Stored data:
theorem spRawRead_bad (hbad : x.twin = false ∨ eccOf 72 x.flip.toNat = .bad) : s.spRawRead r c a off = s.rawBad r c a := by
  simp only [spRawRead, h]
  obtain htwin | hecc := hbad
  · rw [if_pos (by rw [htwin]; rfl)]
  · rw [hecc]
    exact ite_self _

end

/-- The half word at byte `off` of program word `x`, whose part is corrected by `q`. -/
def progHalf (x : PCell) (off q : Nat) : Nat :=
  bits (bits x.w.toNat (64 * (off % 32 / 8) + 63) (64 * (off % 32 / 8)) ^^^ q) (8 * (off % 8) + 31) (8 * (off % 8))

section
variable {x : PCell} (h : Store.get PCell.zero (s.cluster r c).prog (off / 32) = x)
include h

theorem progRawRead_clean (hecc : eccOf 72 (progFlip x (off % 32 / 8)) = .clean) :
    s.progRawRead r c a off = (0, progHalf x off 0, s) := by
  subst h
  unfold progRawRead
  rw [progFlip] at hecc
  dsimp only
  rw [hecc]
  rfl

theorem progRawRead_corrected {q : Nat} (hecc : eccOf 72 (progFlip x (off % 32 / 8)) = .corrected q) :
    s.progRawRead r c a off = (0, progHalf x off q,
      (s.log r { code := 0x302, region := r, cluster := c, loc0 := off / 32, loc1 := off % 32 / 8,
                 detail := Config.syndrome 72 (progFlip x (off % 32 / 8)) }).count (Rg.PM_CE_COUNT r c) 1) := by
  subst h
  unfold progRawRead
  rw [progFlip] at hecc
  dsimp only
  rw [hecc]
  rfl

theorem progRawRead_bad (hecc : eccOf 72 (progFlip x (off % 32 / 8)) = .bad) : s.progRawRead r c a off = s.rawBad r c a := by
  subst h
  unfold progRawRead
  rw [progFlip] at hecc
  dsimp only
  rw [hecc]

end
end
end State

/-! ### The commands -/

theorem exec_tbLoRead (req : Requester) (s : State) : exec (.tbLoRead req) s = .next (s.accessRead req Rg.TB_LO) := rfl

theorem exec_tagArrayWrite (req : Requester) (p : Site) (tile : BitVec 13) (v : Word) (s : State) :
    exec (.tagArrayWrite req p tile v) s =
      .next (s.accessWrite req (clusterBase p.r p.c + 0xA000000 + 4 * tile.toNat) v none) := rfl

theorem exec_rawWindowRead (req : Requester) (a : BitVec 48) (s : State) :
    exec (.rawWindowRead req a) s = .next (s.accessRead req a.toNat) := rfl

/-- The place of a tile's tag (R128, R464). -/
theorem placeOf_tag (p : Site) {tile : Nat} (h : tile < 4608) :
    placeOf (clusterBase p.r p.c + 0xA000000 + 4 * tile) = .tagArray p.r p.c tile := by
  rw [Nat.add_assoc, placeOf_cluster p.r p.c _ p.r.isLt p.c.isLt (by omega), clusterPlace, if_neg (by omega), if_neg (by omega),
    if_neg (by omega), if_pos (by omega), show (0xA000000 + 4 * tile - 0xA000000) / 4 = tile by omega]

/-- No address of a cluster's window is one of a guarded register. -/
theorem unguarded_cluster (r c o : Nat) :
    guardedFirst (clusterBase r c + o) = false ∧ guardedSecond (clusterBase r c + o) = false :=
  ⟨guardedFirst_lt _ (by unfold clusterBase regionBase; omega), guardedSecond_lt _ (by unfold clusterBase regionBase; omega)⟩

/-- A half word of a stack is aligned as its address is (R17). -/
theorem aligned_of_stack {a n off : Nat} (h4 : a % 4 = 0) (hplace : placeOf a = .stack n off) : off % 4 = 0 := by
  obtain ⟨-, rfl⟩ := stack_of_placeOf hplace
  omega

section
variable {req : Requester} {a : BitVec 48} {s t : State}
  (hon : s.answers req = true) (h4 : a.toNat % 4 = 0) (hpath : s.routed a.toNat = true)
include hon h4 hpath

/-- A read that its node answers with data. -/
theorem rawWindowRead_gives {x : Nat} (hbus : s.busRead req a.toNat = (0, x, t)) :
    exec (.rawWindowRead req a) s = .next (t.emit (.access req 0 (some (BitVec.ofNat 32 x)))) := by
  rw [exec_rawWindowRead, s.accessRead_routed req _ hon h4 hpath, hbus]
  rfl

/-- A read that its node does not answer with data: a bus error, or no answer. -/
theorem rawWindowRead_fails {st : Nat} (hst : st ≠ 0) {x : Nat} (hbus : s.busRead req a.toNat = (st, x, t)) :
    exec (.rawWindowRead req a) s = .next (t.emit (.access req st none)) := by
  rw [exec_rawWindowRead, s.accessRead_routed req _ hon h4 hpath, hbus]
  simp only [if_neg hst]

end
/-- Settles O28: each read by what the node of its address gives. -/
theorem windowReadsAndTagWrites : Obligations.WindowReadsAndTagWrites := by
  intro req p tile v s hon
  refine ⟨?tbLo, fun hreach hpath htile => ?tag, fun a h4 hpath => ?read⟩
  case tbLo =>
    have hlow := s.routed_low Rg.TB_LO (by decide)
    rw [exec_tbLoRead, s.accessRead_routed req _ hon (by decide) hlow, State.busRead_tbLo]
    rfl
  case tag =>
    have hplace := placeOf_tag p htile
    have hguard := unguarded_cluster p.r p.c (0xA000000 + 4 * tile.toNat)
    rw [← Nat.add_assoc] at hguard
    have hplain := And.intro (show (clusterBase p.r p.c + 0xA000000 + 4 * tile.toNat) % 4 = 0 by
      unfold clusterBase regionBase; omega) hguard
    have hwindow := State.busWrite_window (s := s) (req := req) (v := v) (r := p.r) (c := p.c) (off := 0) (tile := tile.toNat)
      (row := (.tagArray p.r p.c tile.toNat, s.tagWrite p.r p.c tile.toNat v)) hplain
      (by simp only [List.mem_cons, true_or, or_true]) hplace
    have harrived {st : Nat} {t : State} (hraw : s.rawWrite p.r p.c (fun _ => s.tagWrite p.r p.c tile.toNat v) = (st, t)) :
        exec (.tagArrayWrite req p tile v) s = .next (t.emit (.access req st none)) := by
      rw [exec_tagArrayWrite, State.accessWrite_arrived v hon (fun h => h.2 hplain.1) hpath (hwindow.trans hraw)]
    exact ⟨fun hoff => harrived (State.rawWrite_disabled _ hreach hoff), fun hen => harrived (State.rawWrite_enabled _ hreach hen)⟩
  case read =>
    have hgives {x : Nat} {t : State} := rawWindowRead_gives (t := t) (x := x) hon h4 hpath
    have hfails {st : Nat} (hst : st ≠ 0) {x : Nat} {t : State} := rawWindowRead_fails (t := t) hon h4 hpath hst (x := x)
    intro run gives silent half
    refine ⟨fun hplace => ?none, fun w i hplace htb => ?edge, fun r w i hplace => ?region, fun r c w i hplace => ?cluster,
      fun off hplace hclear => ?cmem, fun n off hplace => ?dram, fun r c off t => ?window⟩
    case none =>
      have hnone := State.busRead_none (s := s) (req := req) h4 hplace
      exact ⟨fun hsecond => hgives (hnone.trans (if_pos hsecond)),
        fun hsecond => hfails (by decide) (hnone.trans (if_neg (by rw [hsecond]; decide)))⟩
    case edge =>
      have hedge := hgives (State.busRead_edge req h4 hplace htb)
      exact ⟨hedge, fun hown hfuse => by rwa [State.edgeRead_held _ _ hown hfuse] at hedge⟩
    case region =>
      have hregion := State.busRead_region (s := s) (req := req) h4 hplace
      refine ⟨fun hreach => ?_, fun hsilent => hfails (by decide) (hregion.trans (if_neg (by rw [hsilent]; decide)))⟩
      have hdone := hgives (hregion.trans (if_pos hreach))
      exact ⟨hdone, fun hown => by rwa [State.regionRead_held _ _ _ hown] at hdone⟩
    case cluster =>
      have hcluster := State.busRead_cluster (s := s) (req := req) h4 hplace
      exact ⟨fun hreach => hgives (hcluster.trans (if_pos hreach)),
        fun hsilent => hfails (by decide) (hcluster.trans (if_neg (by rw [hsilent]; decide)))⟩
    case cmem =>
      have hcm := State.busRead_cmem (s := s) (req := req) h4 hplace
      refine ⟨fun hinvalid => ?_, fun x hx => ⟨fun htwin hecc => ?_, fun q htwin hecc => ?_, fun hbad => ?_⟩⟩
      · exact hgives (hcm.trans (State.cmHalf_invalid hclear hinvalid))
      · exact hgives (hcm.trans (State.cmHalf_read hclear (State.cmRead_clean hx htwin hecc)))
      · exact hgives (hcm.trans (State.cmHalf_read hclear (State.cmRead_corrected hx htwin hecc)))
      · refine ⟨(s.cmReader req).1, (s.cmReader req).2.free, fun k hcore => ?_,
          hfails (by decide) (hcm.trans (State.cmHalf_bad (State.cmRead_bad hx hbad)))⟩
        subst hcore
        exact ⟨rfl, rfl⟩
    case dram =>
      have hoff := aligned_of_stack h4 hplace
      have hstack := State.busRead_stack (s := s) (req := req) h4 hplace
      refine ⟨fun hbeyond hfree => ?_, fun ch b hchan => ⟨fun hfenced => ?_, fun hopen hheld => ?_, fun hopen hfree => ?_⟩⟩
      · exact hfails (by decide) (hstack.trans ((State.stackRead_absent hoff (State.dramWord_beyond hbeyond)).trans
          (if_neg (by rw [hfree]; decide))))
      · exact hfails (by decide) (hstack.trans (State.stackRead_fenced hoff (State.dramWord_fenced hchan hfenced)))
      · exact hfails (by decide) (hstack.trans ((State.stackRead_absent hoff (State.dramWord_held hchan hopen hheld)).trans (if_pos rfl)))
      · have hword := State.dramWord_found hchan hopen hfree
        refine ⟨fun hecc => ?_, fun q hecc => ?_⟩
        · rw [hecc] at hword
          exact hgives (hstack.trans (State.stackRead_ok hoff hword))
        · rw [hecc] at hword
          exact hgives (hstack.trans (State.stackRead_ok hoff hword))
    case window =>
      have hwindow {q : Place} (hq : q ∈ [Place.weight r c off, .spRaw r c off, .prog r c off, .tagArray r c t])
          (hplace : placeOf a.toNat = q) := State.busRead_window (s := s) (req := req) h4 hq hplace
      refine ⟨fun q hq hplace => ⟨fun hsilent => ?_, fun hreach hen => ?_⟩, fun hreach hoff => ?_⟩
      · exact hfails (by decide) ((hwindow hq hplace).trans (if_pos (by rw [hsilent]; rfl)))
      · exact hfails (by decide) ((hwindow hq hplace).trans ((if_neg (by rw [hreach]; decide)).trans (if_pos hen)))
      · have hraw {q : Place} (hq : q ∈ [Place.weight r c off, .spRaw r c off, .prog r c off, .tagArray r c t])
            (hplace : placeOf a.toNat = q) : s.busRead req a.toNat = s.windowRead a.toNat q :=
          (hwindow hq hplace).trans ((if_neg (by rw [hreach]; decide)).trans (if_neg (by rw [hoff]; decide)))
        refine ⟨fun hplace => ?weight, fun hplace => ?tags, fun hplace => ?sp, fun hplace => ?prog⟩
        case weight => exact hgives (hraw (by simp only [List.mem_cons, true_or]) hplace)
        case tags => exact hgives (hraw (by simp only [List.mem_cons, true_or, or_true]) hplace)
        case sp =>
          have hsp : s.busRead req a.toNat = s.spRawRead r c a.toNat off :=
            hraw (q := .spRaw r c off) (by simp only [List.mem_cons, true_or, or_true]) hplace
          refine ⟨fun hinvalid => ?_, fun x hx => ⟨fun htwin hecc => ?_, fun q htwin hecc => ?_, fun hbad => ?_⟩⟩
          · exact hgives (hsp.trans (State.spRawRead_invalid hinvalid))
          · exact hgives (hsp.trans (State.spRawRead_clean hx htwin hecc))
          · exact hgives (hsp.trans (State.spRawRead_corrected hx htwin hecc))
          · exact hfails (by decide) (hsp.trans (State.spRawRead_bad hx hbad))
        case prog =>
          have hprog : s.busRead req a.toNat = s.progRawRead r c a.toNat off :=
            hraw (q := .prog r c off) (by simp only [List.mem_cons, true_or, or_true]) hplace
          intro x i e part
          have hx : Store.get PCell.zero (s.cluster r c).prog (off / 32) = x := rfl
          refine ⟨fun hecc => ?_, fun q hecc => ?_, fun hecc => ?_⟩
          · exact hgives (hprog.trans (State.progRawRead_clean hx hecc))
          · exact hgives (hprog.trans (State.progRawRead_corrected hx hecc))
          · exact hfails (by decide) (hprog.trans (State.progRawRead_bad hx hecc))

- YOUR GOAL
Using the entries above, give back exactly the line containing "case window =>", the line containing "refine ⟨fun q", and every line between them, and nothing else.

- TASK RESULT
    case window =>
      have hwindow {q : Place} (hq : q ∈ [Place.weight r c off, .spRaw r c off, .prog r c off, .tagArray r c t])
          (hplace : placeOf a.toNat = q) := State.busRead_window (s := s) (req := req) h4 hq hplace
      refine ⟨fun q hq hplace => ⟨fun hsilent => ?_, fun hreach hen => ?_⟩, fun hreach hoff => ?_⟩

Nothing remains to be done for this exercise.